Framework For The Masses…


Since I’ve been writing on the theme of sustainability, I have decided to stray into the mainstream this week, and offer an outline of a sustainable strength training workout, which might be a good fit for many.

This is a workout which can benefit everyone from the prep-athlete, to the working professional desiring to stay in shape, to hardcore fitness enthusiasts, and even seniors.  What makes this framework able to fit anyone is in how it is scaled.  That is, the weights used, and the intensity given, should be relative to the individual’s ability and desire.  Relative that prior statement, this can be anybody’s workout.

The tenets:

·         Exercise should make your life better, not worse.

·         Use the heaviest possible poundages, in the best possible form.

·         Cheating to enable more repetitions increases the opportunity to become injured.   If you have to sacrifice perfect form to enable another repetition, stop.  The body doesn’t know 7 repetitions from 9, or 10.  The body knows good form, and failure.  When good form and failure meet, results happen.

·         Train through as complete a range of motion on all exercises as you are comfortable with.   The act of strength training, through a complete range of motion, is also the act of stretching.  It is just stretching with weights in your hands or at the ends of your feet.

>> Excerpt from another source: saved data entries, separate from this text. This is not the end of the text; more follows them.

-- ==== Sys2Proof/Syntax.lean ====
section
/-! DEFINITION. The syntax of every step of the opcode table: one constructor of `Instr` per row.
Scalar instructions carry the fields of their 32-bit word (R148–R155), stream commands the fields of W0–W3
(R156–R158), events the agent they happen to and what comes from outside the module. -/

set_option Elab.async false

namespace Sys2Proof

/-- The fields of the four words of a stream command but OPC (R156–R158). -/
structure CmdWords where
  /-- W0 19:15, guard A. -/
  ga : PredField
  /-- W0 14:10, guard B. -/
  gb : PredField
  /-- W0 9:8, the policy code of R108. -/
  hint : BitVec 2
  /-- W0 7:6. -/
  prio : BitVec 2
  /-- W0 5, closes the open batch. -/
  close : Bool
  /-- W0 4, starts only after the previous command on the same engine completes. -/
  after : Bool
  /-- W0 3:0. -/
  var : BitVec 4
  /-- W1 31:26. -/
  a : Reg
  /-- W1 25:20. -/
  b : Reg
  /-- W1 19:14. -/
  c : Reg
  /-- W1 13:8. -/
  d : Reg
  /-- W1 7:2. -/
  e : Reg
  /-- W1 1:0. -/
  mode : BitVec 2
  /-- W2 31:30, number of wait-tags. -/
  nw : BitVec 2
  /-- W2 29:24. -/
  wa : BitVec 6
  /-- W2 23:18. -/
  wb : BitVec 6
  /-- W2 17, a done-tag is named. -/
  dv : Bool
  /-- W2 16:11. -/
  dt : BitVec 6
  /-- W2 10:8, the tile mask. -/
  mi : MaskIdx
  /-- W2 7:0, the bit of the mask. -/
  tix : BitVec 8
  /-- W3. -/
  w3 : BitVec 32
deriving DecidableEq, Repr

/-- A member's demand row on its way to the arbiter, with the fields of R391. -/
structure DemandRow where
  ctx : Nat
  gid : Nat
  round : Nat
  member : Nat
  n : Nat
  arb : Nat
  stby : Nat
  exp : Nat
  rate : Nat
  guard : Nat
  lead : Nat
  /-- UINT32 byte counts by destination member (R306). -/
  counts : List Nat
  /-- Unused granted bytes of the member's previous round (R306). -/
  unused : Nat
  /-- The copy that the active arbiter sends its standby (R308). -/
  mirror : Bool := false
deriving DecidableEq, Repr

/-- One entry of a member's grant sequence (R308). -/
structure Grant where
  phase : Nat
  start : Nat
  dst : Nat
  bytes : Nat
deriving DecidableEq, Repr

/-- What the arbiter sends one member for a round (R308): its grants, the start tick of every phase and of the end of
the last one, and TRUNC. -/
structure Calendar where
  round : Nat
  /-- Start tick of each phase, then the tick the last phase ends; T0 alone when there is no phase. -/
  ticks : List Nat
  trunc : Bool
  grants : List Grant
  /-- Members that hold a grant to this one, whose end-of-round markers it expects (R312, R393). -/
  senders : List Nat
  /-- The member whose calendar it is, where the standby gets it as a copy (R308). -/
  copyOf : Option Nat
deriving DecidableEq, Repr

/-- A dispatch packet (R310, R312, R392). -/
structure Packet where
  ctx : Nat
  gid : Nat
  round : Nat
  phase : Nat
  src : Nat
  slot : Word
  bytes : List Byte
deriving DecidableEq, Repr

/-- What boot finds in the module's flash (R360, R361). -/
structure PatchImage where
  present : Bool := false
  version : Word := 0
  /-- Both signatures verify against the fused key hashes. -/
  signed : Bool := false
  /-- The security version is at or above the fused minimum. -/
  fresh : Bool := false
  /-- SHA-384 measurement of the stage. -/
  measure : BitVec 384 := 0
deriving DecidableEq, Repr

/-- The monitors of a die beside its temperature (R362): supply in mV, ring-oscillator count per µs, power in W. -/
structure DieMonitors where
  supply : Word := 0
  osc : Word := 0
  power : Word := 0
deriving DecidableEq, Repr

/-- The protected structures of R407. -/
inductive SoftPlace where
  | hbm
  | l1 (core bank : Nat) (dirty : Bool)
  | l2 (dirty : Bool)
  | tlb
  | regs (core : Nat)
  | shared (die ctx : Nat)
  | channel (core : Nat)
  | accum (core key : Nat)
deriving DecidableEq, Repr

/-- A soft error (R407): where, the physical address (sector) when there is one, and the context whose access met it. -/
structure SoftError where
  place : SoftPlace
  pa : Nat
  ctx : Option Nat
deriving DecidableEq, Repr

/-- A shard read from another device over ROD (R413); bytes empty when none answers. -/
structure RemoteShard where
  seq : Word
  bytes : List Byte
deriving DecidableEq, Repr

Cursory definition of fitness:

The sum of strength, balance, endurance, flexibility, and overall command of one’s physicality it applies to everyday living, as well as athletics, and recreation.

Application:

These exercises, performed as directed, should enhance all athletic and physical endeavors.  Done properly, these exercises will also help minimize the risk of injury which might occur in other forms of athletics and recreation.

Super-sets:

This is the rotation of 2 exercises performed with a minimum of rest in-between sets. While your upper body is working, your lower body is resting.  While your lower body is working, your upper body is resting.

Every day is leg day:

Sixty-five to seventy percent of a woman’s muscle mass is carried from the hips down.  Fifty-five to sixty percent for men.  Since a majority of muscle is in the lower body, legs are to be included in every workout.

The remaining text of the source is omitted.